I wanted to definitely be a musician or a good preacher or a heck of a baseball player. I couldn't play ball too good - I hurt my finger, and I stopped that. I couldn't preach, and well, all I had left was getting into the music thing.
I stone got crazy when I saw somebody run down them strings with a bottleneck. My eyes lit up like a Christmas tree and I said that I had to learn.
Now that I'm gettin' old enough to get some money, I'd like to have some money. I don't get much made, I need to conquer a big chunk of money. Not quit playin' but quit playin' so hard.
That Mississippi sound, that Delta sound is in them old records. You can hear it all the way through.
Saturday night is your big night. Everybody used to fry up fish and have one hell of a time. Find me playing till sunrise for 50 cents and a sandwich. And be glad of it. And they really liked the low-down blues.
I was messing around with the harmonica... but I was 13 before I got a real good note out of it.
Robert Johnson? No, I didn't know him, personally.

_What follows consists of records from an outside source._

-- ==== Sys2Proof/Machine/Replies.lean ====
section
/-! DEFINITION. The byte layouts of reply data (R191 to R197). -/

namespace Sys2Proof.Machine

/-- The code of a level (R191). -/
def Level.code : Level → Byte
  | .view => 0x00 | .tune => 0x01 | .service => 0x02

/-- The code of a region class (R191). -/
def RegionClass.code : RegionClass → Byte
  | .input => 0x00 | .output => 0x01 | .work => 0x02 | .hold => 0x03 | .program => 0x04 | .absent => 0x05

/-- The code of a watch mode (R191). -/
def WatchMode.code : WatchMode → Byte
  | .off => 0x00 | .oneShot => 0x01 | .continuous => 0x02

/-- The code of a bank state (R191). -/
def BankState.code : BankState → Byte
  | .empty => 0x00 | .filling => 0x01 | .ready => 0x02 | .sending => 0x03 | .sent => 0x04

/-- The code of a supervisor state (R191). -/
def SupState.code : SupState → Byte
  | .inactive => 0x00 | .waitingFirst => 0x01 | .timing => 0x02 | .stalled => 0x03

/-- The code of a stall action (R191). -/
def StallAction.code : StallAction → Byte
  | .none => 0x00 | .release => 0x01

/-- The code of a bank (R191). -/
def BankId.code : BankId → Byte
  | .a => 0x00 | .b => 0x01

/-- The code of the lanes of a log record (R191). -/
def Lanes.code (l : Lanes) : Byte := (if l.lower then 0x01 else 0) ||| (if l.upper then 0x02 else 0)

/-- The encoding of a watch item (R192). -/
def WatchItem.encode : WatchItem → List Byte
  | .bit a b => 0x01 :: bytes3 a ++ [b.setWidth 8]
  | .word a => 0x02 :: bytes3 a
  | .pair a => 0x03 :: bytes3 a
  | .block a n st => 0x04 :: bytes3 a ++ bytes2Of n ++ bytes2Of st
  | .grid a n st g gs =>
    0x05 :: bytes3 a ++ bytes2Of n ++ bytes2Of st ++ bytes2Of g ++ bytes3 (BitVec.ofNat 20 gs)

/-- A force list entry (R193). -/
def ForceEntry.encode (e : ForceEntry) : List Byte := bytes3 e.addr ++ bytes2 e.set ++ bytes2 e.clr

/-- The FORCE LIST data (R57, R180). -/
def forceListData (forces : List ForceEntry) : List Byte := byteOf forces.length :: forces.flatMap ForceEntry.encode

/-- A region record (R193). -/
def Region.encode (i : Nat) (r : Region) : List Byte :=
  [byteOf i, (if r.enabled then 0x01 else 0) ||| (if r.guard then 0x02 else 0)] ++ bytes3 r.base ++ bytes3 r.limit
    ++ [r.cls.code]

/-- Region records numbered from an index upward. -/
def encodeRegions : Nat → List Region → List Byte
  | _, [] => []
  | i, r :: rest => r.encode i ++ encodeRegions (i + 1) rest

/-- A log record (R193). -/
def LogRecord.encode (r : LogRecord) : List Byte :=
  bytes3 r.addr ++ bytes2 r.data ++ [r.lanes.code] ++ bytes2 r.seq ++ bytes4 r.time

/-- The LOG READ data (R32, R187). -/
def GuardLog.data (g : GuardLog) : List Byte :=
  [byteOf g.records.length, byteOf g.dropped] ++ g.records.flatMap LogRecord.encode

/-- The data of a WATCH DEFINE or WATCH APPEND reply (R193). -/
def Watch.summary (w : Watch) : List Byte :=
  bytes2 w.generation ++ [byteOf w.items.length] ++ bytes2Of w.elements.length

/-- The WATCH LIST data (R105, R182, R193). -/
def Watch.listData (w : Watch) : List Byte :=
  bytes2 w.generation ++ [w.mode.code, byteOf w.items.length] ++ bytes2Of w.elements.length
    ++ w.items.flatMap WatchItem.encode

/-- The IDENTIFY data (R194, R204). -/
def identifyData (node : BitVec 4) : List Byte :=
  bytes2 Config.familyCode
    ++ [Config.revision, node.setWidth 8, byteOf 8, byteOf Config.forceCapacity, byteOf Config.queueCapacity,
      byteOf Config.itemCapacity]
    ++ bytes2Of Config.elementCapacity ++ [byteOf Config.logCapacity]

/-- The remaining time in units of 100 ms, rounded up (R73). -/
def Lease.units (l : Lease) : Nat := (l.remaining + (Config.leaseUnit - 1)) / Config.leaseUnit

/-- The STATUS data (R194, R203). -/
def State.statusData (s : State) : List Byte :=
  [s.lease.level.code] ++ bytes2Of s.lease.units
    ++ [byteOfBool s.ctlrun, s.latched.toMask, s.enabled.toMask, byteOf s.forces.length, byteOf s.ops.length,
      s.watch.mode.code, byteOf s.watch.items.length]
    ++ bytes2Of s.watch.elements.length ++ bytes2 s.watch.generation
    ++ [s.bankA.state.code, s.bankB.state.code, byteOf s.missed, s.sup.state.code] ++ bytes2 s.sup.seq
    ++ [byteOf s.guardLog.records.length, byteOf s.guardLog.dropped, byteOf s.exch.faults]

/-- The presence byte of the SCAN STATS data (R194, R195). -/
def Supervisor.presence (v : Supervisor) : Byte :=
  packByte [v.lastMarker.isSome, v.lastPeriod.isSome, v.minPeriod.isSome, v.maxPeriod.isSome, v.marker.isSome]

/-- The SCAN STATS data (R143, R194, R195). -/
def Supervisor.statsData (v : Supervisor) : List Byte :=
  [v.state.code, v.presence] ++ bytes2 v.seq ++ bytes4 (v.lastMarker.getD 0) ++ bytes4 (v.lastPeriod.getD 0)
    ++ bytes4 (v.minPeriod.getD 0) ++ bytes4 (v.maxPeriod.getD 0) ++ bytes3 (v.marker.getD 0) ++ bytes2 v.limit
    ++ [v.action.code]

/-- The bytes of an element word (R127). -/
def wordBytes (w : Word) : List Byte := bytes2 w

/-- The values of one item from its element words (R127). -/
def LayoutItem.values (it : LayoutItem) (ws : List Word) : List Byte :=
  match it.bit with
  | some b => (ws.take 1).map (fun w => byteOfBool (w.getLsbD b.toNat))
  | none => ws.flatMap wordBytes

/-- The values part of a readout: the items in order, each with its elements' words (R126, R127). -/
def valuesPart : List LayoutItem → List Word → List Byte
  | [], _ => []
  | it :: rest, ws => it.values (ws.take it.count) ++ valuesPart rest (ws.drop it.count)

/-- The values length: one byte per BIT item and two per element of every other (R127, R197). -/
def valuesLength : List LayoutItem → Nat
  | [] => 0
  | it :: rest => (if it.bit.isSome then 1 else 2 * it.count) + valuesLength rest

/-- The map size in bytes (R128). -/
def mapSize (n : Nat) : Nat := (n + 7) / 8

/-- The header bytes of a readout (R196, R197). -/
def Bank.headerBytes (b : Bank) : List Byte :=
  let h := b.header
  [0x1A, h.bank.code, byteOfBool h.forcedPresent, byteOfBool h.period.isSome] ++ bytes2 h.generation ++ bytes2 h.seq
    ++ bytes4 h.time ++ bytes4 (h.period.getD 0) ++ [byteOf h.missed] ++ bytes2Of h.itemCount
    ++ bytes2Of h.elementCount ++ bytes2Of (valuesLength b.layout) ++ [byteOf (mapSize h.elementCount)]
    ++ bytes2Of (26 + valuesLength b.layout)

/-- The readout of a bank, with the forced-flag map or without (R126, R197). -/
def Bank.readout (b : Bank) (map : Bool) : List Byte :=
  b.headerBytes ++ valuesPart b.layout (b.words.take b.header.elementCount)
    ++ (if map then packFlags (mapSize b.header.elementCount) (b.flags.take b.header.elementCount) else [])

end Sys2Proof.Machine
end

Oh, I started out young. They handed me a cotton sack when I was about 8 years old. Give me a little small one, tell me to fill it up. I never did like the farm but I was out there with my grandmother, didn't want to get away from around her too far.
There's no way in the world I can feel the same blues the way I used to. When I play in Chicago, I'm playing up-to-date, not the blues I was born with. People should hear the pure blues - the blues we used to have when we had no money.